Além de tudo, quando esse conteúdo é transmitido oralmente, você vai
concordar comigo que vinte e sete anos não é tanto tempo assim para um
transmissão se manter intacta. Façamos um experimento. Recite a melodia
infantil “Jack and Jill”.31 Estou falando sério. Vá em frente. Não precisa ser
em voz alta; apenas pense nela e lembre-se das palavras de “Jack and Jill”.
Imagino que você tenha dito algo assim:
Jack e Jill
subiram o morro
para buscar um balde d’água;
Jack caiu,
E quebrou a cabeça,
E Jill veio rolando atrás dele.
Você sabe quando a letra de “Jack and Jill” foi escrita? Não, não sabe.
Ninguém sabe, embora, até hoje, haja muito debate a esse respeito! Ao que
sabemos, a mais antiga publicação sobrevivente dessa rima vem de um livro
chamado Mother Goose’s Melody: or, Sonnets for the Cradle, (Melodia da
Mamãe Gansa: ou sonetos do berço), impresso em Londres, em 1791, há mais
de duzentos anos.32 Você já viu esse livro?
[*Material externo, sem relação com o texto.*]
-- ==== Sys2Proof/Tests/Slice0.lean ====
section
/-! SUPPORT. Tests: ill-formed terms, a word of every row of the opcode table, one operation or one step at a time with values from
the spec, and for each statement with hypotheses a state and operands that meet them. -/

namespace Sys2Proof.Tests

open Sys2Proof.Machine

/-! ### Well-formedness -/

/-- The START bit of a CTRL word (R95): each term is refused. -/
theorem test_wf_refuses_start :
    ([.wrCtrlStart 0xFFFFFFFE, .wrCtrlNoStart 1] : List Instr).all (fun i => !i.wf) = true := by decide

/-- The illegal command rows: the bit or action of the row, and no earlier row (R93, log 10): each term is refused. -/
theorem test_wf_refuses_illegal :
    ([.wrCmdIllegalButton10 3 0, .wrCmdIllegalButton12 3 0, .wrCmdIllegalBit6 0xFFFFFFBF,
      .wrCmdIllegalBit7 0xFFFFFF7F, .wrCmdIllegalBit7 0x000000C0, .wrCmdIllegalBit8 0xFFFFFEFF,
      .wrCmdIllegalBit8 0x00000180, .wrCmdIllegalBit9 0xFFFFFDFF, .wrCmdIllegalBit9 0x00000300,
      .wrCmdIllegalBit10 0xFFFFFBFF, .wrCmdIllegalBit10 0x00000600, .wrCmdIllegalBit11 0xFFFFF7FF,
      .wrCmdIllegalBit11 0x00000C00, .wrCmdIllegalBit12 0xFFFFEFFF, .wrCmdIllegalBit12 0x00001800,
      .wrCmdIllegalBit13 0xFFFFDFFF, .wrCmdIllegalBit13 0x00003000, .wrCmdIllegalBit14 0xFFFFBFFF,
      .wrCmdIllegalBit14 0x00006000, .wrCmdIllegalBit15 0xFFFF7FFF, .wrCmdIllegalBit15 0x0000C000,
      .wrCmdIllegalBit16 0xFFFEFFFF, .wrCmdIllegalBit16 0x00018000, .wrCmdIllegalBit17 0xFFFDFFFF,
      .wrCmdIllegalBit17 0x00030000, .wrCmdIllegalBit18 0xFFFBFFFF, .wrCmdIllegalBit18 0x00060000,
      .wrCmdIllegalBit19 0xFFF7FFFF, .wrCmdIllegalBit19 0x000C0000, .wrCmdIllegalBit20 0xFFEFFFFF,
      .wrCmdIllegalBit20 0x00180000, .wrCmdIllegalBit21 0xFFDFFFFF, .wrCmdIllegalBit21 0x00300000,
      .wrCmdIllegalBit22 0xFFBFFFFF, .wrCmdIllegalBit22 0x00600000, .wrCmdIllegalBit23 0xFF7FFFFF,
      .wrCmdIllegalBit23 0x00C00000, .wrCmdIllegalBit24 0xFEFFFFFF, .wrCmdIllegalBit24 0x01800000,
      .wrCmdIllegalBit25 0xFDFFFFFF, .wrCmdIllegalBit25 0x03000000, .wrCmdIllegalBit26 0xFBFFFFFF,
      .wrCmdIllegalBit26 0x06000000, .wrCmdIllegalBit27 0xF7FFFFFF, .wrCmdIllegalBit27 0x0C000000,
      .wrCmdIllegalBit28 0xEFFFFFFF, .wrCmdIllegalBit28 0x18000000, .wrCmdIllegalBit29 0xDFFFFFFF,
      .wrCmdIllegalBit29 0x30000000, .wrCmdIllegalBit30 0xBFFFFFFF, .wrCmdIllegalBit30 0x60000000,
      .wrCmdIllegalBit31 0x7FFFFFFF, .wrCmdIllegalBit31 0xC0000000] : List Instr).all (fun i => !i.wf) = true := by decide

/-- The offsets of the reserved rows (R74): each term is refused. -/
theorem test_wf_refuses_offsets :
    ([.wrReserved048 0x044 0, .rdReserved048 0x044, .wrReserved050 0x044 0, .rdReserved050 0x044,
      .wrReserved060 0x044 0, .rdReserved060 0x044, .wrReserved0D8 0x044 0, .rdReserved0D8 0x044,
      .wrReserved0E0 0x044 0, .rdReserved0E0 0x044, .wrReserved100 0x044 0, .rdReserved100 0x044,
      .wrReserved200 0x044 0, .rdReserved200 0x044, .wrReserved400 0x044 0, .rdReserved400 0x044,
      .wrReserved800 0x044 0, .rdReserved800 0x044] : List Instr).all (fun i => !i.wf) = true := by decide

/-- The offsets of the misaligned rows (R72): each term is refused. -/
theorem test_wf_refuses_misaligned :
    ([.wrMisalignedOff0 4 0, .rdMisalignedOff0 4, .wrMisalignedOff1 1 0, .rdMisalignedOff1 1] : List Instr).all (fun i => !i.wf) = true := by decide

/-! ### A word of every row, written out from `30_encoding.md` and the table's masks, free bits set to a pattern -/

/-- Words of configuration and control writes (R94, R95). -/
theorem test_decode_config_writes :
    decodeTableWord 48 0x000_C96E1B7D = some (.wrCfg 0xC96E1B7D)
      ∧ decodeTableWord 48 0x004_C96E1B7D = some (.wrCtrlStart 0xC96E1B7D)
      ∧ decodeTableWord 48 0x004_C96E1B7C = some (.wrCtrlNoStart 0xC96E1B7C)
      ∧ decodeTableWord 48 0x008_C96E1B7D = some (.wrStatus 0xC96E1B7D)
      ∧ decodeTableWord 48 0x014_C96E1B7D = some (.wrBtnEnable 0xC96E1B7D)
      ∧ decodeTableWord 48 0x024_C96E1B7D = some (.wrDelivered 0xC96E1B7D)
      ∧ decodeTableWord 48 0x028_C96E1B7D = some (.wrFailed 0xC96E1B7D)
      ∧ decodeTableWord 48 0x02C_C96E1B7D = some (.wrSnap 0xC96E1B7D) := by decide
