-- ==== Sys2Proof/Machine/Run.lean ====
section
/-!
DEFINITION. Runs as the host sees them (R168): "a finite list of command words", "its observation the list of responses".
-/

namespace Sys2Proof.Machine

/-- Commands run one after another. -/
def runInstrs : List Instr → State → Result
  | [], s => .next s
  | i :: is, s => andThen (exec i s) (runInstrs is)

/-- The responses to a list of command words, each presented when the one before has been answered (R66, R162). -/
def responses : List CmdWord → State → List Response
  | [], _ => []
  | w :: ws, s =>
    match step (s.setInbox [.command w]) with
    | .next t => t.rsp.toList ++ responses ws t
    | .fault _ => []
    | .refused _ => []

/-- `FEEDS`'s result (R85): `OK` if every `FEED` answered `OK`, otherwise "the status of the first that did not". -/
def feedsStatus (rs : List Response) : Status := ((rs.map (·.status)).find? (· ≠ .ok)).getD .ok

end Sys2Proof.Machine
end

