/-- R92: with 56 to 63 bytes pending they are two. -/
theorem Fed.padded_drop_twoBlocks {m : List Byte} {s : State} (h : Fed m s) (hp : 56 ≤ s.fill.val) :
    (padded m).drop (64 * (m.length / 64)) = spillFirst (pending s) ++ spillSecond s.len := by
  have hfill := h.fill
  have hzeros : padZeros m.length = 63 - s.fill.val + 56 := by
    rw [padZeros]
    omega
  rw [h.padded_drop, hzeros, List.replicate_add, spillFirst, spillSecond, pending_length]
  simp

/-- R22 with the blocks of the message done already: what is left is the padded tail. -/
theorem Fed.sha1_eq {m : List Byte} {s : State} (h : Fed m s) {k : Nat}
    (hk : (padded m).length = 64 * (m.length / 64) + 64 * k) :
    sha1 m = chainBlocks k s.h ((padded m).drop (64 * (m.length / 64))) := by
  rw [sha1, hk, show (64 * (m.length / 64) + 64 * k) / 64 = m.length / 64 + k by omega, chainBlocks_add, h.h]
  congr 1
  rw [padded, List.append_assoc, List.append_assoc, chainBlocks_append (by omega)]

/-- The registers of R93; stated over a variable chaining value, which keeps `compress` out of the check. -/
theorem Fed.closed {m : List Byte} {s : State} (h : Fed m s) {c : Chain} {mem : Memory} (hc : c = sha1 m)
    (hblock : bufBlock (closedState s c mem) = (padded m).drop ((padded m).length - 64)) :
    Closed m (closedState s c mem) :=
  ⟨rfl, h.len, rfl, hc, hblock⟩

/-- R90 in a session fed `m`: `H` becomes the SHA-1 state of `m`, and `BUF` holds the last padded block. -/
theorem Fed.close {m : List Byte} {s : State} (h : Fed m s) :
    ∃ c mem, closeSession s = .next (closedState s c mem) ∧ Closed m (closedState s c mem) := by
  have hfill := h.fill
  have htotal := congrArg List.length (List.take_append_drop (64 * (m.length / 64)) (padded m))
  have hwhole : 64 * (m.length / 64) ≤ (padded m).length := by
    rw [padded_length]
    omega
  rw [List.length_append, List.length_take, Nat.min_eq_left hwhole] at htotal
  by_cases hp : s.fill.val ≤ 55
  · obtain ⟨mem, hclose, -, hblock, -⟩ := closeSession_oneBlock hp
    have hdrop := h.padded_drop_oneBlock hp
    have hone : (onlyBlock (pending s) s.len).length = 64 := hblock ▸ bufBlock_length _
    rw [hdrop, hone] at htotal
    refine ⟨_, mem, hclose, h.closed ?_ ?_⟩
    · rw [h.sha1_eq (k := 1) (by omega), hdrop, ← List.append_nil (onlyBlock _ _), chainBlocks_one hone,
        List.append_nil]
    · rw [hblock, ← htotal, Nat.add_sub_cancel, hdrop]
  · have hp : 56 ≤ s.fill.val := by omega
    obtain ⟨mem, hclose, -, hblock, -⟩ := closeSession_twoBlocks hp h.fill_lt
    have hdrop := h.padded_drop_twoBlocks hp
    have hsecond : (spillSecond s.len).length = 64 := hblock ▸ bufBlock_length _
    have hfirst : (spillFirst (pending s)).length = 64 := by
      simp [spillFirst]
      omega
    rw [hdrop, List.length_append, hfirst, hsecond] at htotal
    refine ⟨_, mem, hclose, h.closed ?_ ?_⟩
    · rw [h.sha1_eq (k := 2) (by omega), hdrop, chainBlocks_two hfirst hsecond]
    · rw [hblock, ← htotal, show 64 * (m.length / 64) + (64 + 64) - 64 = 64 * (m.length / 64) + 64 by omega,
        ← List.drop_drop, hdrop, List.drop_left' hfirst]

/-- R93: `FINALIZE` closes a session fed `m`. -/
theorem Fed.finalize {m : List Byte} {s : State} (h : Fed m s) :
    ∃ t, exec .finalize s = .next t ∧ Closed m t ∧ t.rsp = some { status := .ok, digest := none } := by
  obtain ⟨c, mem, hclose, hclosed⟩ := h.close
  refine ⟨_, ?_, hclosed.of_sameMachine (sameMachine_setRsp _ _), State.setRsp_rsp _ _⟩
  rw [exec_finalize_accepting h.st, hclose, andThen_next, respondOk_eq]

/-- R131: `DIGEST` closes it and answers its digest. -/
theorem Fed.digest {m : List Byte} {s : State} (h : Fed m s) :
    ∃ t, exec .digest s = .next t ∧ Closed m t ∧
      t.rsp = some { status := .ok, digest := some (payload (sha1 m)) } := by
  obtain ⟨c, mem, hclose, hclosed⟩ := h.close
  refine ⟨_, ?_, hclosed.of_sameMachine (sameMachine_setRsp _ _), State.setRsp_rsp _ _⟩
  rw [exec_digest_accepting h.st, hclose, andThen_next, respondOk_eq, hclosed.h]

/-- Settles O41. -/
theorem finalizeClosesSession : Obligations.FinalizeClosesSession := by
  unfold Obligations.FinalizeClosesSession
  intro m s h _
  exact h.finalize

/-! ## Every step -/

/-- R82: an accepting session of `2^61 - 1` bytes overflows with its next. -/
theorem Fed.overflow {m : List Byte} {s : State} (h : Fed m s) (hm : m.length ≤ 2 ^ 61 - 1)
    (hlen : 2 ^ 64 ≤ s.len.toNat + 8) (r : Option Response) : Overrun m ((s.setSt .overflowed).setRsp r) := by
  have hlenNat := h.len
  have hfill := h.fill
  exact ⟨rfl, Nat.le_antisymm hm (by omega), show s.len.toNat = _ by omega, show s.fill.val = 63 by omega, h.h, h.tail⟩

/-- A session that accepts bytes has been fed some. -/
theorem SessionInv.fed {s : State} (h : SessionInv s) (hst : s.st = .accepting) :
    ∃ m : List Byte, m.length ≤ 2 ^ 61 - 1 ∧ Fed m s := by
  obtain ⟨m, hm, hfed | hover | hclosed⟩ := h
  · exact ⟨m, hm, hfed⟩
  · have := hover.st
    simp [hst] at this
  · have := hclosed.st
    simp [hst] at this

/-- A byte that fits the counter goes to a session of less than `2^61 - 1` bytes. -/
theorem Fed.length_lt {m : List Byte} {s : State} (h : Fed m s) (hlen : s.len.toNat + 8 ≤ 2 ^ 64 - 1) :
    m.length < 2 ^ 61 - 1 := by
  have hlenNat := h.len
  omega

/-- R21 items 3 to 5: every command leads from a session that some bytes explain to one that some bytes explain. -/
theorem CommandEffect.keeps_session {i : Instr} {s t : State} (heffect : CommandEffect s i t) (h : SessionInv s) :
    SessionInv t := by
  have haccept : ∀ b, CommandEffect s (.feed b) t → s.st = .accepting → s.len.toNat + 8 ≤ 2 ^ 64 - 1 →
      SessionInv t := by
    intro b heffect hst hlen
    obtain ⟨m, -, hfed⟩ := h.fed hst
    have hm := hfed.length_lt hlen
    refine ⟨m ++ [b], ?_, .inl (hfed.feed hm heffect).1⟩
    rw [List.length_append, List.length_singleton]
    omega
  cases heffect with
  | raised hg => exact h.of_sameMachine (sameMachine_setRsp _ _)
  | begun => exact (init_fed s _).session
  | overflowed b hst hlen =>
    obtain ⟨m, hm, hfed⟩ := h.fed hst
    exact ⟨m, hm, .inr (.inl (hfed.overflow hm hlen _))⟩
  | stored b f hst hlen hf hbelow => exact haccept b (.stored b f hst hlen hf hbelow) hst hlen
  | filled b c hst hlen hfill hc => exact haccept b (.filled b c hst hlen hfill hc) hst hlen
  | closed c mem d hst hclose hfill hanswer =>
    obtain ⟨m, hm, hfed⟩ := h.fed hst
    obtain ⟨c', mem', hclose', hclosed⟩ := hfed.close
    have hsame : closedState s c' mem' = closedState s c mem := by
      rw [hclose'] at hclose
      exact Host.Outcome.next.inj hclose
    rw [hsame] at hclosed
    exact ⟨m, hm, .inr (.inr (hclosed.of_sameMachine (sameMachine_setRsp _ _)))⟩
  | shown hst hi => exact h.of_sameMachine (sameMachine_setRsp _ _)

/-- Settles O49: the cases of a step are the host's inputs; a command goes by its effect. -/
theorem stepKeepsSessionHistory : Obligations.StepKeepsSessionHistory := by
  unfold Obligations.StepKeepsSessionHistory
  intro s t h hstep
  have htaken := fun rest => h.of_sameMachine (sameMachine_setInbox s rest)
  obtain ⟨-, rfl⟩ | ⟨rest, -, rfl⟩ | ⟨rest, -, rfl⟩ | ⟨w, rest, why, -, -, rfl⟩ | ⟨w, rest, i, -, -, hexec⟩ :=
    step_cases hstep
  · exact h.of_sameMachine (sameMachine_setRsp s none)
  · exact (htaken rest).of_sameMachine (sameMachine_setRsp _ none)
  · exact (applyRst_fed _).session
  · exact (htaken rest).of_sameMachine (sameMachine_setRsp _ _)
  · exact (exec_effect hexec).keeps_session (htaken rest)

end Sys2Proof.Machine

/-!
R22 as the host presents it: whole sessions of command words (R133, R168).
-/

namespace Sys2Proof.Machine

/-- R60: the fields of a command's word. -/
theorem opField_encode (i : Instr) : opField (encode i) = opcode i := by
  rw [opField, encode, BitVec.extractLsb'_append_eq_of_le (by omega)]
  exact BitVec.extractLsb'_append_eq_left

theorem zField_encode (i : Instr) : zField (encode i) = 0 := by
  rw [zField, encode, BitVec.extractLsb'_append_eq_of_le (by omega)]
  exact BitVec.extractLsb'_append_eq_right

theorem dField_encode (i : Instr) : dField (encode i) = dataByte i :=
  BitVec.extractLsb'_append_eq_right

/-- R60 to R62: a command's word decodes to the command. -/
theorem decode_encode (i : Instr) : decode (encode i) = .command i := by
  rw [decode, zField_encode, opField_encode, dField_encode, if_pos rfl]
  cases i <;> rfl

/-- A step that answers, and then `n` steps. -/
theorem core_run_next {M : Host.Core} {s t : M.State} (h : M.step s = .next t) (n : Nat) :
    M.run (n + 1) s = M.run n t := by
  rw [Host.Core.run, h]

/-- The same for this machine. -/
theorem run_next {s t : State} (h : step s = .next t) (n : Nat) :
    Host.Core.run Sys2Proof.core (n + 1) s = Host.Core.run Sys2Proof.core n t :=
  core_run_next (M := Sys2Proof.core) (s := s) (t := t) h n

/-- A run of command words does what their commands do one after another, and leaves the rest of the host's inputs. -/
theorem run_assemble {is : List Instr} {s t : State} (h : runInstrs is s = .next t) (rest : List HostInput) :
    Host.Core.run Sys2Proof.core is.length (s.setInbox ((assemble is).map .command ++ rest)) =
      .next (t.setInbox rest) := by
  induction is generalizing s with
  | nil =>
    cases h
    rfl
  | cons i is ih =>
    obtain ⟨u, hexec, hrun⟩ := andThen_eq_next.1 h
    have hstep : step (s.setInbox ((assemble (i :: is)).map .command ++ rest)) =
        .next (u.setInbox ((assemble is).map .command ++ rest)) := by
      rw [step_command (w := encode i) rfl (decode_encode i), setInbox_setInbox, exec_setInbox, hexec, withInbox_next]
      rfl
    exact (run_next hstep is.length).trans (ih hrun)

/-- R85 in a session fed `x`: `FEEDS m`, and then commands `is`. -/
theorem Fed.runInstrs_feeds {x m : List Byte} {s : State} (h : Fed x s) (hm : (x ++ m).length ≤ 2 ^ 61 - 1)
    (is : List Instr) : ∃ u, Fed (x ++ m) u ∧ runInstrs (feeds m ++ is) s = runInstrs is u := by
  induction m generalizing x s with
  | nil => exact ⟨s, by rwa [List.append_nil], rfl⟩
  | cons b m ih =>
    have hx : x.length < 2 ^ 61 - 1 := by
      rw [List.length_append, List.length_cons] at hm
      omega
    obtain ⟨t, hexec, heffect⟩ := exec_answers h.fill_lt (.feed b)
    obtain ⟨hfed, -⟩ := h.feed hx heffect
    rw [List.append_cons] at hm ⊢
    obtain ⟨u, hu, hrun⟩ := ih hfed hm
    refine ⟨u, hu, ?_⟩
    rw [← hrun, feeds, List.map_cons, List.cons_append, runInstrs, hexec, andThen_next]
    rfl

/-- How a session of `m` is to end (R22): closed, with the digest on the port. -/
structure ShowsDigest (m : List Byte) (t : State) : Prop where
  rsp : t.rsp = some { status := .ok, digest := some (payload (sha1 m)) }
  closed : Closed m t

/-- Commands that end every session fed bytes with the digest of those bytes. -/
def EndsWithDigest (is : List Instr) : Prop :=
  ∀ (m : List Byte) (s : State), Fed m s → ∃ t, runInstrs is s = .next t ∧ ShowsDigest m t

theorem digest_endsWithDigest : EndsWithDigest [.digest] := by
  intro m s h
  obtain ⟨t, hexec, hclosed, hrsp⟩ := h.digest
  exact ⟨t, by rw [runInstrs, hexec, andThen_next, runInstrs], hrsp, hclosed⟩

theorem finalize_render_endsWithDigest : EndsWithDigest [.finalize, .render] := by
  intro m s h
  obtain ⟨u, hfinalize, hclosed, -⟩ := h.finalize
  refine ⟨_, ?_, State.setRsp_rsp _ _, hclosed.of_sameMachine (sameMachine_setRsp u _)⟩
  rw [runInstrs, hfinalize, andThen_next, runInstrs, exec_render_finalized hclosed.st, andThen_next, runInstrs,
    hclosed.h]

/-- R22 from a session fed nothing: `FEEDS m` and an ending. -/
theorem EndsWithDigest.after_feeds {is : List Instr} (his : EndsWithDigest is) {m : List Byte} {s : State} (h : Fed [] s)
    (hm : m.length ≤ 2 ^ 61 - 1) : ∃ t, runInstrs (feeds m ++ is) s = .next t ∧ ShowsDigest m t := by
  obtain ⟨u, hu, hfeeds⟩ := h.runInstrs_feeds (m := m) hm is
  rw [hfeeds]
  exact his m u hu

/-- R22 after `INIT` from any state. -/
theorem EndsWithDigest.after_init_feeds {is : List Instr} (his : EndsWithDigest is) {m : List Byte} (s : State)
    (hm : m.length ≤ 2 ^ 61 - 1) :
    ∃ t, runInstrs (.init :: feeds m ++ is) s = .next t ∧ ShowsDigest m t := by
  rw [List.cons_append, runInstrs, exec_init, andThen_next]
  exact his.after_feeds (init_fed s _) hm

/-- The same commands as words, before whatever else the host will do. -/
theorem run_showsDigest {is : List Instr} {m : List Byte} {s : State} {n : Nat} (hn : is.length = n)
    (h : ∃ t, runInstrs is s = .next t ∧ ShowsDigest m t) (rest : List HostInput) :
    ∃ t, Host.Core.run Sys2Proof.core n (s.setInbox ((assemble is).map .command ++ rest)) = .next t ∧
      t.rsp = some { status := .ok, digest := some (payload (sha1 m)) } ∧ t.inbox = rest ∧ Closed m t := by
  obtain ⟨t, hrun, hshown⟩ := h
  subst hn
  exact ⟨_, run_assemble hrun rest, hshown.rsp, rfl, hshown.closed.of_sameMachine (sameMachine_setInbox t rest)⟩

/-- A run that begins with reset. -/
theorem run_rst_showsDigest {is : List Instr} {m : List Byte} {s : State} {n : Nat} (hn : is.length = n)
    (h : ∃ t, runInstrs is (applyRst s) = .next t ∧ ShowsDigest m t) (rest : List HostInput) :
    ∃ t, Host.Core.run Sys2Proof.core (n + 1) (s.setInbox (.rst :: (assemble is).map .command ++ rest)) = .next t ∧
      t.rsp = some { status := .ok, digest := some (payload (sha1 m)) } ∧ t.inbox = rest ∧ Closed m t := by
  obtain ⟨t, hrun, hend⟩ := run_showsDigest hn h rest
  exact ⟨t, (run_next (t := (applyRst s).setInbox _) rfl n).trans hrun, hend⟩

/-- Settles O43: both beginnings make a session fed nothing, and both endings give the digest. -/
theorem hashComputesSha1 : Obligations.HashComputesSha1 := by
  unfold Obligations.HashComputesSha1
  intro m s rest hm
  exact ⟨run_showsDigest (by simp [feeds]) (digest_endsWithDigest.after_init_feeds s hm) rest,
    run_showsDigest (by simp [feeds]) (finalize_render_endsWithDigest.after_init_feeds s hm) rest,
    run_rst_showsDigest (by simp [feeds]) (digest_endsWithDigest.after_feeds (applyRst_fed s) hm) rest,
    run_rst_showsDigest (by simp [feeds]) (finalize_render_endsWithDigest.after_feeds (applyRst_fed s) hm) rest⟩

end Sys2Proof.Machine

/-!
The block buffer (20_memory.md): big-endian words of `BUF`, byte and footer writes, and that a response depends on `BUF`
only below `FILL`.
-/

namespace Sys2Proof.Machine

/-! ## Bytes, words and the footer -/

theorem bufBlock_getD {s : State} {a : Nat} (ha : a < 64) : (bufBlock s).getD a 0 = bufByte s a :=
  pending_getD (s := s.setFill 64) ha

/-- R8: `be32` on numbers. -/
theorem be32_toNat (b0 b1 b2 b3 : Byte) :
    (be32 b0 b1 b2 b3).toNat = b0.toNat * 2 ^ 24 + b1.toNat * 2 ^ 16 + b2.toNat * 2 ^ 8 + b3.toNat := by
  rw [be32, BitVec.toNat_append, BitVec.toNat_append, BitVec.toNat_append,
    ← Nat.shiftLeft_add_eq_or_of_lt b1.isLt, ← Nat.shiftLeft_add_eq_or_of_lt b2.isLt,
    ← Nat.shiftLeft_add_eq_or_of_lt b3.isLt]
  omega

/-- R8: `be64_byte` on numbers. -/
theorem be64Byte_toNat (v : BitVec 64) (i : Nat) : (be64Byte v i).toNat = v.toNat / 2 ^ (56 - 8 * i) % 2 ^ 8 := by
  rw [be64Byte, BitVec.extractLsb'_toNat, Nat.shiftRight_eq_div_pow]

theorem be64_getD (v : BitVec 64) {i : Nat} (hi : i < 8) : (be64 v).getD i 0 = be64Byte v i := by
  simp [be64, List.getD, hi]

/-- R15, R43: the first four bytes of the footer are `LEN_HI`. -/
theorem be32_be64Byte_hi (v : BitVec 64) :
    be32 (be64Byte v 0) (be64Byte v 1) (be64Byte v 2) (be64Byte v 3) = lenHi v := by
  apply BitVec.eq_of_toNat_eq
  simp only [be32_toNat, be64Byte_toNat, lenHi, BitVec.extractLsb'_toNat, Nat.shiftRight_eq_div_pow]
  omega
Aprendeu “Jack and Jill” na edição
de 1791, nas melodias da Mamãe Gansa? Aposto que não. De fato, aposto que
você não pesquisou essa letra em nenhum livro; alguém simplesmente ensinou
você a recitá-la em algum momento de sua infância. Além disso, tenho
certeza de que essa pessoa que ensinou esse versinho a você também não o
pesquisou no livro 1791, nem em outro qualquer. É provável que alguém o
tenha ensinado a ela, e essa pessoa, por sua vez, também foi ensinada por
outra, que foi ensinada por outra, há muito tempo. Isso é tradição oral. Então,
quantas vezes você imagina que, nos últimos duzentos anos ou mais de
transmissão oral, houve quem corrompesse e mudasse o versinho “Jack and
Jill”? Quanto você imagina que nossa versão moderna difere da que foi
publicada em 1791? Dê uma olhada:
Jack e Gill
subiram o morro,
para buscar um balde d’água;
Jack caiu,
E quebrou a cabeça,
e Gill veio rolando atrás dele.33
Totalmente confusos?
Os autores dos documentos do Novo Testamento não escreviam ficção nem
estavam tentando enganar; tampouco eles mesmos estavam enganados ou
iludidos. Resta uma possibilidade final, porém: a de que, em última instância,
o propósito dos escritores não importa. E a razão é que, mesmo que eles
estivessem tentando fazendo uma descrição acurada do que aconteceu, seus
livros seriam tão irremediavelmente confusos, contraditórios e cheios de erros
que não poderíamos confiar em qualquer coisa a seu respeito.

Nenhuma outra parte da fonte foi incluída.